Suddenly a voice said, ‘Need an arm?’ I took the strong arm of a young man and easily climbed onto the bus! After we were all seated, I asked the young man if he worked in physical therapy in a hospital.
He said, ‘No, I have a grandmother.’
I said: ‘Thank you for helping this grandmother!'”
This young man, without knowing it, welcomed Lucy to the airplane and even to her trip. Jesus said, “Whoever welcomes you welcomes me, and whoever welcomes me welcomes the one who sent me.” The young man in the story has probably learned welcome in two ways. Because he has a generous grandmother, he learned from her to be kind to others, and, because he has a grandmother who needs help herself, he learned to look for people who need kindness.

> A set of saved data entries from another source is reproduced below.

theorem sortBins_nonDecreasing {l : List F32} (hnan : ∀ v ∈ l, v.isNaN = false) :
    NonDecreasing (sortBins l) := by
  induction l with
  | nil => exact List.Pairwise.nil
  | cons v t ih =>
    obtain ⟨-, ht⟩ := List.forall_mem_cons.1 hnan
    exact insertSorted_nonDecreasing (fun w hw => ht w ((sortBins_perm t).mem_iff.1 hw)) (ih ht)

/-! ### The order statistics of a band (R206) -/

theorem sortedBand_length (lo n : Nat) (v : Bins) : (sortedBand lo n v).length = n := by
  simpa [sortedBand] using (sortBins_perm ((List.range n).map fun i => v.at (lo + i))).length_eq

theorem sortedBand_perm (v : Bins) {lo n : Nat} (h : lo + n ≤ 65) :
    (sortedBand lo n v).Perm ((v.toList.drop lo).take n) :=
  v.band_eq_slice h ▸ sortBins_perm _

theorem sortedBand_nonDecreasing {v : Bins} {lo n : Nat} (h : lo + n ≤ 65)
    (hnan : ∀ a ∈ v.toList, a.isNaN = false) : NonDecreasing (sortedBand lo n v) := by
  unfold sortedBand
  rw [v.band_eq_slice h]
  exact sortBins_nonDecreasing fun a ha => hnan a (List.mem_of_mem_drop (List.mem_of_mem_take ha))

theorem sortedBand_getElem? (lo : Nat) {n i : Nat} (v : Bins) (h : i < n) :
    (sortedBand lo n v)[i]? = some ((sortedBand lo n v).getD i F32.zero) := by
  have hi : i < (sortedBand lo n v).length := (sortedBand_length lo n v).symm ▸ h
  simp [hi]

theorem quantHi_lt {n : Nat} (h : 1 ≤ n) : quantHi n < n := by
  unfold quantHi
  omega

theorem quantLo_lt {n : Nat} (h : 1 ≤ n) : quantLo n < n := by
  unfold quantLo
  omega

end Machine

end Sys2Proof
end

section
/-! PROOFS. The stages of the suppressor, each with its whole result (O39 to O47). -/

namespace Sys2Proof.Machine

/-! ### Settled: N_DELAY_IDX -/

/-- Partition `b`, with the value `e` kept for it, after the first `m` partitions: none of them exceeds `e`, none
before `b` reaches it, and it is partition 0 with the starting value or a partition of positive energy. -/
structure BestOf (E : Nat → F32) (m b : Nat) (e : F32) : Prop where
  greatest : ∀ i, i < m → (E i).gt e = false
  first : ∀ i, i < b → e.le (E i) = false
  found : (b = 0 ∧ e = F32.zero) ∨ b < m ∧ e = E b ∧ e.gt F32.zero = true

theorem BestOf.start (E : Nat → F32) : BestOf E 0 0 F32.zero :=
  ⟨nofun, nofun, .inl ⟨rfl, rfl⟩⟩

theorem BestOf.keep {E : Nat → F32} {m b : Nat} {e : F32} (h : BestOf E m b e) (hm : (E m).gt e = false) :
    BestOf E (m + 1) b e where
  greatest i hi := (Nat.lt_succ_iff_lt_or_eq.1 hi).elim (h.greatest i) fun hi => hi ▸ hm
  first := h.first
  found := h.found.imp_right fun ⟨hlt, hrest⟩ => ⟨Nat.lt_succ_of_lt hlt, hrest⟩

theorem BestOf.replace {E : Nat → F32} {m b : Nat} {e : F32} (h : BestOf E m b e) (hm : (E m).gt e = true) :
    BestOf E (m + 1) m (E m) where
  greatest i hi := (Nat.lt_succ_iff_lt_or_eq.1 hi).elim
    (fun hi => F32.gt_eq_false_of_gt hm (h.greatest i hi)) fun hi => hi ▸ F32.gt_self _
  first i hi := F32.le_eq_false_of_gt hm (h.greatest i hi)
  found := by
    refine .inr ⟨Nat.lt_succ_self m, rfl, ?_⟩
    rcases h.found with ⟨-, rfl⟩ | ⟨-, -, hpos⟩
    · exact hm
    · exact F32.gt_trans hm hpos

theorem bestOf_foldl (E : Nat → F32) (m : Nat) :
    let best := (List.range m).foldl (fun best i => if (E i).gt best.2 then (i, E i) else best) (0, F32.zero)
    BestOf E m best.1 best.2 := by
  induction m with
  | zero => exact .start E
  | succ m ih =>
    rw [List.range_succ, List.foldl_concat]
    split
    · next h => exact ih.replace h
    · next h => exact ih.keep (Bool.eq_false_iff.2 h)

/-- The scan of R190 ends at a best partition. -/
theorem bestPartition_bestOf (n : Nat) (wfBuf : List Spectrum) :
    ∃ e, BestOf (fun i => energy (bankAt wfBuf i)) n (bestPartition n wfBuf) e :=
  ⟨_, bestOf_foldl (fun i => energy (bankAt wfBuf i)) n⟩

theorem energy_eq_foldl (w : Spectrum) : energy w = (List.range 65).foldl
    (fun acc k => acc.add (((w.at k).re.mul (w.at k).re).add ((w.at k).im.mul (w.at k).im))) F32.zero := by
  simp only [energy, sumRange, Nat.zero_add, C32.mag2]

/-- Settles O39: the scan keeps the first of the greatest energies so far. -/
theorem nDelayIdxResult : Obligations.NDelayIdxResult := by
  intro s
  refine ⟨_, rfl, ?_, rfl, fun _ => rfl⟩
  obtain ⟨e, hgreatest, hfirst, hfound⟩ := bestPartition_bestOf s.cfg.nrPart s.inst.wfBuf
  simp only [← energy_eq_foldl]
  refine ⟨fun h => if_neg h, fun h => ?_, fun h hpos => ?_, fun h hnone => ?_⟩
  · rw [if_pos h]
    exact bestPartition_lt s.cfg.nrPart_pos _
  · rw [if_pos h]
    rcases hfound with ⟨-, rfl⟩ | ⟨-, rfl, hgt⟩
    · obtain ⟨i, hi, hgt⟩ := hpos
      exact absurd hgt (Bool.eq_false_iff.1 (hgreatest i hi))
    · exact ⟨hgt, hgreatest, hfirst⟩
  · rw [if_pos h]
    rcases hfound with ⟨hstart, -⟩ | ⟨hlt, rfl, hgt⟩
    · exact hstart
    · exact absurd hgt (Bool.eq_false_iff.1 (hnone _ hlt))

/-! ### Settled: N_WINDOW -/

/-- Settles O40: a windowed history is its two halves, and slot 0 of the bank takes the far spectrum. -/
theorem nWindowResult : Obligations.NWindowResult := by
  intro s hlen
  have hslot : 0 < s.inst.xfwBuf.length := hlen ▸ s.cfg.nrPart_pos
  refine ⟨_, rfl, fun fx fd fe h => ?_, fun p hp => bankAt_set_ne _ hp.symm _, List.length_set.trans hlen,
    rfl, rfl, fun _ => rfl⟩
  have hfx : fx = windowed s.cfg.win s.inst.xBuf := Time.eq_joinHalves fun n => by
    obtain ⟨hold, hnew, -⟩ := h n
    exact ⟨hold, hnew⟩
  have hfd : fd = windowed s.cfg.win s.inst.dBuf := Time.eq_joinHalves fun n => by
    obtain ⟨-, -, hold, hnew, -⟩ := h n
    exact ⟨hold, hnew⟩
  have hfe : fe = windowed s.cfg.win s.inst.eBuf := Time.eq_joinHalves fun n => by
    obtain ⟨-, -, -, -, hold, hnew⟩ := h n
    exact ⟨hold, hnew⟩
  rw [hfx, hfd, hfe]
  exact ⟨bankAt_set_self hslot _, rfl, rfl⟩

/-! ### Settled: N_PSD -/

/-- Settles O41: the smoothing is taken bin by bin, and the sums run over the smoothed powers. -/
theorem nPsdResult : Obligations.NPsdResult := by
  intro s
  have hbin {α : Type} (f : Fin 65 → α) (k : Fin 65) : (Vector.ofFn f)[k] = f k := Vector.getElem_ofFn k.isLt
  exact ⟨_, rfl, fun k => ⟨hbin _ k, hbin _ k, hbin _ k, hbin _ k, hbin _ k⟩,
    Bins.sumRange_at_all _, Bins.sumRange_at_all _, rfl, fun _ => rfl⟩
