-- ==== Sys2Proof/Machine/Operands.lean ====
section
/-! DEFINITION. The operand forms: a register named by a 3-bit field (30_encoding.md R89), the zero-extended immediate of
Orthography (R88) and the byte of a channel (42_control_io.md R142, R144). No other form exists. -/

namespace Sys2Proof.Machine

/-- Read one register of the file. -/
def Regs.get (x : Regs) : Reg → Word
  | .r0 => x.x0
  | .r1 => x.x1
  | .r2 => x.x2
  | .r3 => x.x3
  | .r4 => x.x4
  | .r5 => x.x5
  | .r6 => x.x6
  | .r7 => x.x7

/-- Write one register of the file. -/
def Regs.set (x : Regs) (r : Reg) (v : Word) : Regs :=
  match r with
  | .r0 => { x with x0 := v }
  | .r1 => { x with x1 := v }
  | .r2 => { x with x2 := v }
  | .r3 => { x with x3 := v }
  | .r4 => { x with x4 := v }
  | .r5 => { x with x5 := v }
  | .r6 => { x with x6 := v }
  | .r7 => { x with x7 := v }

/-- `x[i]` (00_scope.md R12). -/
def State.reg (s : State) (r : Reg) : Word := s.regs.get r

/-- `x[i] <- v` (00_scope.md R12). No register is hard-wired (10_state.md R20). -/
def State.setReg (s : State) (r : Reg) (v : Word) : State := { s with regs := s.regs.set r v }

/-- The value of an immediate operand. `imm` is the decoder's `zext_32(w[24:0])` (30_encoding.md R85, R88). -/
def immediateValue (imm : Word) : Word := imm

/-- An input byte zero-extended into a word (42_control_io.md R144). -/
def byteToWord (b : Byte) : Word := b.setWidth 32

/-- `v[7:0]` (42_control_io.md R142). -/
def lowByte (v : Word) : Byte := v.extractLsb 7 0

end Sys2Proof.Machine
end

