/-- 10_state.md R30, R31 (derived) and 20_memory.md R51: only Allocation and Abandonment touch FREELIST, at its front and its back; only
Allocation moves NEXT_HANDLE, up by one; only Array Amendment, Allocation, Abandonment and Load Program change memory. -/
def Obligations.AllocatorAndMemoryWriters : Prop :=
  ∀ i s t, exec i s = .next t →
    ((∀ a b c, i ≠ .alloc a b c) → t.nextHandle = s.nextHandle) ∧
    (t.nextHandle = s.nextHandle ∨ t.nextHandle = s.nextHandle + 1) ∧
    ((∀ a b c, i ≠ .alloc a b c) → (∀ a b c, i ≠ .abandon a b c) → t.freelist = s.freelist) ∧
    (∀ a b c, i = .alloc a b c → t.freelist = s.freelist ∨ ∃ h, s.freelist = h :: t.freelist) ∧
    (∀ a b c, i = .abandon a b c → t.freelist = s.freelist ∨ t.freelist = s.freelist ++ [s.reg c]) ∧
    ((∀ a b c, i ≠ .amend a b c) → (∀ a b c, i ≠ .alloc a b c) → (∀ a b c, i ≠ .abandon a b c) →
      (∀ a b c, i ≠ .loadprog a b c) → SameMemory s t)

/-! ## Control and input/output -/

/-- 42_control_io.md R140: Halt halts and touches nothing else, and no step follows. -/
def Obligations.HaltEndsTheRun : Prop :=
  ∀ a b c, (∀ w, StandardWord 7 a b c w → decode w = .instr (.halt a b c)) ∧
    ∀ s, ∃ t, exec (.halt a b c) s = .next t ∧ t.runState = .halted ∧ OnlyRunStateChanges s t ∧
      ∀ u, step t ≠ .next u

/-- 42_control_io.md R142, R143 with 60_exceptions.md R177 (the fault is the spec's decision D5, the acknowledge D17). -/
def Obligations.OutputEmitsByteOrFaults : Prop :=
  ∀ a b c, (∀ w, StandardWord 10 a b c w → decode w = .instr (.output a b c)) ∧
    (∀ s, (s.reg c).toNat ≤ 255 → s.sinkAcks ≠ some 0 → ∃ t, exec (.output a b c) s = .next t ∧
      (∃ byte : Byte, byte.toNat = (s.reg c).toNat ∧ t.channel = s.channel ++ [.byteWritten byte] ∧
        t.outputTrace = s.outputTrace ++ [byte]) ∧
      OnlyOutputChanges s t) ∧
    (∀ s, 255 < (s.reg c).toNat → ∃ t, exec (.output a b c) s = .next t ∧ OnlyRaises .invalidOutputByte s t)

/-- 42_control_io.md R145 and 60_exceptions.md R177: an instruction that waits for its channel changes no state. That a step then answers
the same state is the model's choice (logs 2, 3, 15). -/
def Obligations.WaitingChangesNothing : Prop :=
  ∀ s g i, s.runState = .running → s.seg.segment 0#32 = some g → s.pc.toNat < g.len.toNat →
    decode (g.get s.pc) = .instr i → Waits i s → step s = .next s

I also have grandmother stories, two grandmother stories. The first is really a hymn note! My mother’s mother Ethel at seventeen put on all the clothes that didn’t fit in her little suitcase and got on a train in Minneapolis, Minnesota to go all the way to Boston to Wellesley College where she had a scholarship. She was the child of immigrants (her mother was indentured and worked for 7 years unpaid for her passage … This is a hard week for university education both for those still burdened by past education and those who hope for their own or children’s future education. Ethel was in the class of 1910. She met her favorite teacher when she arrived Katherine Lee Bates who wrote “America the Beautiful.” In her days the Wellesley girls sang the song at convocation and commencement. Because Katherine Lee Bates believed so strongly that everyone belonged in America and because it is a girls’ college, they sang “sisterhood” rather than “brotherhood.” They still do tso oday!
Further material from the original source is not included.